Now, as far as I've heard, neither Campbell nor Boasso has been accused of pocketing illicit cash, unlike a previous gubernatorial candidate or two. Nor has anyone alleged that Boasso has done anything that Webster might consider corrupt. [Stephanie Grace, Times-Picayune]


Friday, September 21, 2007

Another Day in the Big Easy

It occurred to me, as an afterthought, that this excerpt from an email I wrote today to a friend/colleague might not make such a bad post for today:

Another day here in the Big Easy: Nagin nowhere to be found, racial tension in north LA (Jena), a woman known as "Mama Dee" is running for election to the council-at-large seat vacated by our latest indicted politician (even more interesting considering her history of being escorted out of council meetings for screaming that everything they do is "racist," including of course her managing to get herself kicked out of chambers), and the powers-that-be at the Army Corps of Engineers are rediscovering prayer as a tropical storm warning was just issued for the area. At least the weather is gorgeous, which we don't get to say too often.

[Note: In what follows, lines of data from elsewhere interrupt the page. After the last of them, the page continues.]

-- ==== Sys2Proof/Machine/FrontEnd.lean ====
section
/-! DEFINITION. The front-end cores: mapped queues and their packets, the Xcokihan instructions, and their waits (R320, R321,
R323, R324, R327). -/

namespace Sys2Proof.Machine

/-! ## Front-end cores (R320, R321) -/

/-- The instruction completes with a result; what it waited for is over. -/
def feDone (s : State) (id rd : Nat) (v : DWord) : State :=
  modFe (dropWalks s (.fe id)) id fun f => { xput f rd v with pc := (f.pc + 4) % 2 ^ 64, wait := none, blocked := false }
/-- The die of a front-end core, and the partition that holds a die (R320, R329). -/
def feDie (id : Nat) : Nat := id / 4
def diePart (s : State) (d : Nat) : Option Nat := (s.parts.find? fun p => p.2.dies.getLsbD d).map (·.1)

/-! ## Mapped queues and their packets (R320, R323, R324) -/

/-- The mapped queue of a number: front-end core, slot, its state. -/
def findQueue (s : State) (p q : Nat) : Option (Nat × Nat × MQueue) :=
  (mappedQueues s).find? fun m => m.2.2.part = p && m.2.2.q = q
/-- Change the state of a mapped queue. -/
def modQueue (s : State) (p q : Nat) (f : MQueue → MQueue) : State :=
  { s with fes := mmap s.fes fun _ x => { x with slots := mmap x.slots fun _ m => if m.part = p && m.q = q then f m else m } }
/-- What reading a packet gives. -/
inductive Packet where
  /-- READ = WRITE -/
  | empty
  /-- ring index and the 64 bytes -/
  | ok (i : Nat) (x : BitVec 512)
  /-- an outcome of R160, or poison: the cause -/
  | bad (i : Nat) (cause : Nat)
  /-- the page is not present -/
  | wait (r : Xr) (va : Nat)
/-- Read the packet of ring index i in memory (R323). -/
def readPacket (s : State) (d p q i : Nat) : State × Packet :=
  let va := qPacketVa s p q i
  let (s, r) := xlateDie s d p (qCtx s p q) va false
  match r with
  | .ok pa _ => if poisoned s pa 64 then (s, .bad i 0x42) else (s, .ok i (BitVec.ofNat 512 (readNum s.mem pa 64)))
  | .fault c => (s, .bad i c.toNat)
  | .poison _ => (s, .bad i 0x42)
  | r => (s, .wait r va)
/-- Take the packet that comes up for execution: a prefetched one where its header still stands in memory; else that packet
and the later prefetched ones are discarded and it is fetched again (R324). -/
def takePacket (s : State) (d p q : Nat) (m : MQueue) : State × Packet :=
  let i := qRead s p q
  if i = qWrite s p q then (s, .empty)
  else match readPacket s d p q i with
    | (s, .ok i x) => match m.pre.find? fun y => y.1 = i with
      | some y => if y.2.truncate 64 = x.truncate 64 then (s, .ok i y.2)
        else (modQueue s p q fun m => { m with pre := m.pre.filter fun z => decide (z.1 < i) }, .ok i x)
      | none => (s, .ok i x)
    | r => r

/-! ## Monitors on data (R170, R198, R321) -/

/-- A party waits for a write to the line of a word; without a monitor it reads again in 2 µs (R170, R321). -/
def armData (s : State) (who : Party) (p ctx va pa : Nat) : State :=
  let d := paDie pa
  let line := pa / 128
  let later (s : State) : State :=
    (addWalk s { part := p, ctx := ctx, va := va, write := false, who := who, die := d, retry := true, notBefore := s.time + Config.rereadNs }).1
  if !cacheable pa then later s
  else match (die s d).mon.find? fun m => m.line = line with
    | some _ => modDie s d fun x =>
      { x with mon := x.mon.map fun k => if k.line = line then { k with who := addOnce k.who who } else k }
    | none =>
      if (die s d).mon.length < Config.monitors then modDie s d fun x => { x with mon := x.mon ++ [{ line := line, who := [who] }] }
      else later s

/-! ## The instructions (R321) -/

/-- A page that is not present holds a front-end core (R324, R327). -/
def feWait (s : State) (id p ctx va : Nat) (r : Xr) : State :=
  modFe (waitPage s (.fe id) p ctx (feDie id) va r false) id fun f => { f with blocked := true }
/-- FETCHR (R321, R324). -/
def execFetchr (rd rs1 : Fin 32) (s : State) : Out :=
  let id := s.feCur
  let f := fe s id
  let a := xget f rs1.val
  .next (match if a.toNat < 16 then mget f.slots a.toNat else none with
    | none => feTrap s id 24 a
    | some m =>
      let s := modFe s id fun f => { f with cur := some a.toNat }
      if (devRead s (qAddr s m.part m.q) 64).isNone then feTrap s id 24 a
      else match takePacket s (feDie id) m.part m.q m with
        | (s, .empty) => feDone s id rd.val (BitVec.allOnes 64)
        | (s, .ok i x) => feDone (modFe s id fun f => { f with buf := x }) id rd.val (BitVec.ofNat 64 i)
        | (s, .bad _ _) => feTrap s id 24 a
        | (s, .wait r va) => feWait s id m.part (qCtx s m.part m.q) va r)
/-- BFX (R106, R321). -/
def execBfx (rd rs1 rs2 : Fin 32) (s : State) : Out :=
  let id := s.feCur
  let f := fe s id
  let b := xget f rs2.val
  .next (if b.toNat / 2 ^ 12 ≠ 0 then feTrap s id 25 b else feDone s id rd.val (kbfeVal false (xget f rs1.val) b))
/-- The current queue: R321 names it for SWAIT and does not say which it is; the model takes the slot of the last FETCHR (assumption
102). -/
def curQueue (f : Fe) : Option MQueue := f.cur.bind fun i => mget f.slots i
/-- SWAIT reads its word at the home: it ends, waits, or faults; one that has no current queue, whose context would give the
translation, raises signal-fault (R321, assumption 102). -/
def swaitEval (s : State) (id : Nat) : State :=
  let f := fe s id
  match f.wait with
  | none => s
  | some (va, v, rd) =>
    match curQueue f with
    | none => feTrap s id 26 (BitVec.ofNat 64 va)
    | some m =>
      let ctx := qCtx s m.part m.q
      let (s, r) := xlateDie s (feDie id) m.part ctx va false
      match r with
      | .ok pa _ =>
        let x : DWord := BitVec.ofNat 64 (readNum s.mem pa 8)
        let s := modFe s id fun f => { f with last := x }
        if v.toNat ≤ x.toNat then feDone s id rd x else armData s (.fe id) m.part ctx va pa
      | .fault _ => feTrap s id 26 (BitVec.ofNat 64 va)
      | .poison _ => feTrap s id 26 (BitVec.ofNat 64 va)
      | r => waitPage s (.fe id) m.part ctx (feDie id) va r false
/-- SWAIT (R321). -/
def execSwait (rd rs1 rs2 : Fin 32) (s : State) : Out :=
  let id := s.feCur
  let f := fe s id
  let a := xget f rs1.val
  .next (if a.toNat % 8 ≠ 0 then feTrap s id 26 a
    else swaitEval (modFe s id fun f => { f with wait := some (a.toNat, xget f rs2.val, rd.val) }) id)
/-- DISP (R321, R327). -/
def execDisp (rd rs1 rs2 : Fin 32) (s : State) : Out :=
  let id := s.feCur
  let f := fe s id
  let ctx := xget f rs2.val
  .next (match diePart s (feDie id) with
    | none => feTrap s id 27 ctx
    | some p =>
      if !ctxValid s p ctx.toNat then feTrap s id 27 ctx
      else match dispatch s (feDie id) p ctx.toNat (xget f rs1.val).toNat 0 none fun s r va => feWait s id p ctx.toNat va r with
        | .wait s => s
        | .bad s off => feDone s id rd.val (BitVec.ofNat 64 (2 ^ 63 + off))
        | .ok s _ h => feDone s id rd.val (BitVec.ofNat 64 h))
/-- A front-end core goes on after a wait. -/
def wakeFe (s : State) (id : Nat) : State := swaitEval (modFe s id fun f => { f with blocked := false }) id
/-- SWAIT_WAKE (R321). -/
def execSwaitWake (id : Nat) (s : State) : Out := .next (swaitEval s id)
/-- A retry without a monitor is due: its number. -/
def retryDue (s : State) (who : Party) : Option Nat :=
  (s.walks.find? fun w => w.2.retry && w.2.who = who && decide (w.2.notBefore ≤ s.time)).map (·.1)
/-- SWAIT_REREAD (R321). -/
def execSwaitReread (id : Nat) (s : State) : Out :=
  .next (match retryDue s (.fe id) with
    | some w => wakeFe { s with walks := mdel s.walks w } id
    | none => s)

/-! ## A front-end core's turn (R320, R321) -/

/-- The 32 bits at the program counter. -/
def feWord (f : Fe) : Nat := ofBytes ((List.range 4).map fun i => cget 0 f.imem (f.pc + i))
/-- A front-end core executes its next instruction: an Xcokihan word, an illegal word of custom-0, or a word of the base set (R320,
R321). -/
def feTurn (ex : Instr → State → Out) (id : Nat) (s : State) : Out :=
  let f := fe s id
  let w := feWord f
  if !f.running || f.blocked || f.wait.isSome then .next s
  else if w % 128 = 0x0B then
    match decodeRv w with
    | .ok i => ex i { s with feCur := id }
    | .error _ => .next (feTrap s id 2 (BitVec.ofNat 64 w))
  else .next (modFe s id fun f => baseTurn f w)

end Sys2Proof.Machine
end

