-- ==== Sys2Proof/Certificates/Slice0/Obligations.lean ====
section
/-! DEFINITION. The statements for the provers. Each formalises rules of the manual, named in its docstring. -/

open Sys2Proof Sys2Proof.Machine

/-! ## Uniform words -/

/-- R104 to R106: the functions of majors 0x01 and 0x02. A is KA, or KD in the immediate layout, and B is KB, the sign-extended
literal or the sign-extended immediate; the result is written to KD and latch y2, and nothing else changes. KSEL, KMOV and KPOPC
have no immediate form: its words are illegal, and so are KMOV and KPOPC with a KB or a literal. -/
def Obligations.UniformWords : Prop :=
  ∀ (s : State) (d a : Fin 64) (b : KSrc) (i : BitVec 12),
    let A := kget s.issue.pre a.val
    let B := ksrc s b
    let both (r m : Instr) (f : DWord → DWord → DWord) : Prop :=
      Gives r s (KWritten d (f A B)) ∧ Gives m s (KWritten d (f (kget s.issue.pre d.val) (i.signExtend 64)))
    let less (sg : Bool) (x y : DWord) : Prop := if sg then x.toInt < y.toInt else x.toNat < y.toNat
    let holds (cc : Cc) (x y : DWord) : Prop := match cc with
      | .eq => x = y | .ne => x ≠ y
      | .ltI => x.toInt < y.toInt | .leI => x.toInt ≤ y.toInt | .gtI => y.toInt < x.toInt | .geI => y.toInt ≤ x.toInt
      | .ltN => x.toNat < y.toNat | .leN => x.toNat ≤ y.toNat | .gtN => y.toNat < x.toNat | .geN => y.toNat ≤ x.toNat
    both (.kadd d a b) (.kaddImm d i) (· + ·) ∧ both (.ksub d a b) (.ksubImm d i) (· - ·) ∧
    both (.kmul d a b) (.kmulImm d i) (· * ·) ∧
    both (.kmulh true d a b) (.kmulhImm true d i) (fun x y => BitVec.ofInt 64 (x.toInt * y.toInt / 2 ^ 64)) ∧
    both (.kmulh false d a b) (.kmulhImm false d i) (fun x y => BitVec.ofNat 64 (x.toNat * y.toNat / 2 ^ 64)) ∧
    both (.kand d a b) (.kandImm d i) (· &&& ·) ∧ both (.kor d a b) (.korImm d i) (· ||| ·) ∧
    both (.kxor d a b) (.kxorImm d i) (· ^^^ ·) ∧
    both (.kshl d a b) (.kshlImm d i) (fun x y => if y.toNat < 64 then x <<< y.toNat else 0) ∧
    both (.kshr d a b) (.kshrImm d i) (fun x y => if y.toNat < 64 then x >>> y.toNat else 0) ∧
    both (.ksra d a b) (.ksraImm d i) (fun x y => x.sshiftRight (min y.toNat 64)) ∧
    (∀ sg, ∃ f, both (.kmin sg d a b) (.kminImm sg d i) f ∧ ∀ x y, (less sg y x → f x y = y) ∧ (¬less sg y x → f x y = x)) ∧
    (∀ sg, ∃ f, both (.kmax sg d a b) (.kmaxImm sg d i) f ∧ ∀ x y, (less sg x y → f x y = y) ∧ (¬less sg x y → f x y = x)) ∧
    (∀ cc, ∃ f, both (.kcmp cc d a b) (.kcmpImm cc d i) f ∧ ∀ x y, (holds cc x y → f x y = 1) ∧ (¬holds cc x y → f x y = 0)) ∧
    Gives (.ksel d a b) s (KWritten d (if kget s.issue.pre d.val ≠ 0 then A else B)) ∧
    Gives (.kmov d a) s (KWritten d A) ∧
    Gives (.kpopc d a) s (KWritten d (BitVec.ofNat 64 ((List.range 64).filter fun i => A.getLsbD i).length)) ∧
    (∀ sg, both (.kbfe sg d a b) (.kbfeImm sg d i) fun x y =>
      let pos := y.toNat % 64
      let w := min (y.toNat / 64 % 64 + 1) (64 - pos)
      if sg then BitVec.ofInt 64 (Int.bmod (x.toNat / 2 ^ pos) (2 ^ w)) else BitVec.ofNat 64 (x.toNat / 2 ^ pos % 2 ^ w)) ∧
    (∀ fn kb l, fn = 33 ∨ fn = 34 → kb < 64 → l < 2 → ¬(kb = 0 ∧ l = 0) → ∀ lit,
      decode (0x02000000 + l * 2 ^ 24 + d.val * 2 ^ 18 + a.val * 2 ^ 12 + kb * 2 ^ 6 + fn) lit = .error .reservedField) ∧
    ∀ fn, 32 ≤ fn → fn ≤ 34 →
      let w := 0x04000000 + d.val * 2 ^ 18 + fn * 2 ^ 12 + i.toNat
      decode w 0 = .ok (.unassignedOpcode (BitVec.ofNat 32 w)) ∧ ∀ entry, CanTrap s entry → Gives (.unassignedOpcode (BitVec.ofNat 32 w)) s
        fun s t => TrapTaken s.issue.pre 0x02 (einfoB s.issue.raw.toNat 0 0 s.issue.word) s.issue.pos entry t ∧ OnlyIssue s t

/-- R20, R40, R107, R109, R110: constants, and KGET of every special register: the group's own values, its place in its team, its
team's in the grid and its core's in the package and the partition. Coordinates and index read 0 in a node group. -/
def Obligations.UniformConstantsAndKget : Prop :=
  ∀ (s : State) (d : Fin 64),
    let g := s.issue.pre
    let x := team s g.team
    let gr := grid s x.grid
    let dies := (part s gr.part).dies
    let reads (r : SReg) (n : Nat) : Prop := Gives (.kget d r) s (KWritten d (BitVec.ofNat 64 n))
    (∀ i, Gives (.kli d i) s (KWritten d (i.signExtend 64))) ∧
    (∀ x, Gives (.kliLiteral d x) s (KWritten d (x.signExtend 64))) ∧
    (∀ x, Gives (.klih d x) s (KWritten d (x.zeroExtend 64 <<< 32 ||| (kget g d.val &&& 0xFFFFFFFF)))) ∧
    Gives (.kget d .active) s (fun s t => ∃ x : DWord, KWritten d x s t ∧
      ∀ l, x.getLsbD l = (decide (l < 32) && isActive g l)) ∧
    Gives (.kget d .retired) s (fun s t => ∃ x : DWord, KWritten d x s t ∧
      ∀ l, x.getLsbD l = (decide (l < 32) && isRetired g l)) ∧
    Gives (.kget d .ixb) s (KWritten d (BitVec.ofNat 64 g.ixb)) ∧
    Gives (.kget d .status) s (KWritten d (g.status8.zeroExtend 64)) ∧
    Gives (.kget d .seed) s (KWritten d g.seed) ∧
    Gives (.kget d .sg) s (KWritten d (g.sg.zeroExtend 64)) ∧
    Gives (.kget d .calldepth) s (KWritten d (BitVec.ofNat 64 g.calls.length)) ∧
    Gives (.kget d .time) s (KWritten d (BitVec.ofNat 64 s.time)) ∧
    Gives (.kget d .epc) s (KWritten d (BitVec.ofNat 64 (g.trap.epc.pkt * 4 + g.trap.epc.word))) ∧
    Gives (.kget d .ecause) s (KWritten d (g.trap.ecause.zeroExtend 64)) ∧
    Gives (.kget d .einfo) s (KWritten d g.trap.einfo) ∧
    Gives (.kget d .emask) s (KWritten d (g.trap.emask.zeroExtend 64)) ∧
    Gives (.kget d .traplvl) s (KWritten d (if g.trap.lvl then 1 else 0)) ∧
    reads .group (g.num + g.role * 2 ^ 8) ∧
    (∀ i j k, i < gr.x → j < gr.y → x.index = i + gr.x * (j + gr.y * k) → x.node = none →
      reads .teamx i ∧ reads .teamy j ∧ reads .teamz k ∧ reads .teami x.index) ∧
    (x.node.isSome → reads .teamx 0 ∧ reads .teamy 0 ∧ reads .teamz 0 ∧ reads .teami 0) ∧
    reads .gridx gr.x ∧ reads .gridy gr.y ∧ reads .gridz gr.z ∧
    (x.node = none → reads .node 0) ∧ (∀ n, x.node = some n → n < 64 → reads .node (2 ^ 6 + n)) ∧
    (∀ e c, c < 24 → g.core = 24 * e + c → reads .core (c * 2 ^ 24 + e * 2 ^ 16 + g.core) ∧
      reads .part (((List.range e).filter fun i => dies.getLsbD i).length * 2 ^ 8 +
        ((List.range 24).filter fun i => dies.getLsbD i).length)) ∧
    reads .cycles (g.cycles + (s.cycle - g.since)) ∧
    ∀ r, Gives (.kget d r) s (KWritten d (sregVal s r))

/-- R108 to R111: KSET writes STATUS and SEED, and EPC at trap level 1, and of any other register raises illegal-opcode; SETIX
sets ixb to n or to the whole of KA where that is below the allotment, and else raises register-bounds. Each leaves everything
else, the k registers and the latches included; with a trap entry a fault is taken and no register is written. -/
def Obligations.SpecialRegisterWrites : Prop :=
  ∀ (s : State) (a : Fin 64) (n : BitVec 8),
    let x := kget s.issue.pre a.val
    let traps (i : Instr) (code : Byte) (y : Nat) : Prop := ∀ entry, CanTrap s entry → Gives i s fun s t =>
      TrapTaken s.issue.pre code (einfoB y 0 0 s.issue.word) s.issue.pos entry t ∧ t.issue.cur.ixb = s.issue.pre.ixb ∧ OnlyIssue s t
    exec (.kset .status a) s = .next (modCur s fun g => { g with status8 := x.truncate 8 }) ∧
    exec (.kset .seed a) s = .next (modCur s fun g => { g with seed := x }) ∧
    (s.issue.pre.trap.lvl = true → exec (.kset .epc a) s =
      .next (modCur s fun g => { g with trap := { g.trap with epc := ⟨x.toNat / 4 % 2 ^ 32, x.toNat % 4⟩ } })) ∧
    (∀ r, r ≠ .status → r ≠ .seed → traps (.kset r a) 0x02 s.issue.raw.toNat) ∧
    (n.toNat < s.issue.pre.regs → exec (.setix n) s = .next (modCur s fun g => { g with ixb := n.toNat })) ∧
    (x.toNat < s.issue.pre.regs → exec (.setixK a) s = .next (modCur s fun g => { g with ixb := x.toNat })) ∧
    (s.issue.pre.regs ≤ n.toNat → traps (.setix n) 0x03 n.toNat) ∧
    (s.issue.pre.regs ≤ x.toNat → traps (.setixK a) 0x03 x.toNat)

Saturday, September 08, 2007

When No One and Everyone Is To Blame

I don't know why exactly I was relieved to learn the Manganos were acquitted of negligent homicide charges, but I guess it has something to do with erring on the side of not ruining peoples' lives for no good reason. Until I read more about the case just before trial started, my impression from media reports and Foti was that these heartless people just left senior citizens in their nursing home to die. After finding out that the Manganos stayed at St. Rita's with their children and grandchildren through the storm, my whole view of them changed. Mabel Mangano can't swim. We all knew the storm would be bad. We were all equally shocked to find out just HOW bad. Katrina's surge and the levee failures ushered in horrors beyond what most of us were really capable of understanding before August 29, 2005.

On the other hand, I can't totally let them off the hook. Were they responsible for those people who drowned? Yes. Fourteen hundred+ people died, so alot of us made a lot of mistakes and wrong decisions. As one juror said: "Why were these two people singled out when so many people made so many mistakes?"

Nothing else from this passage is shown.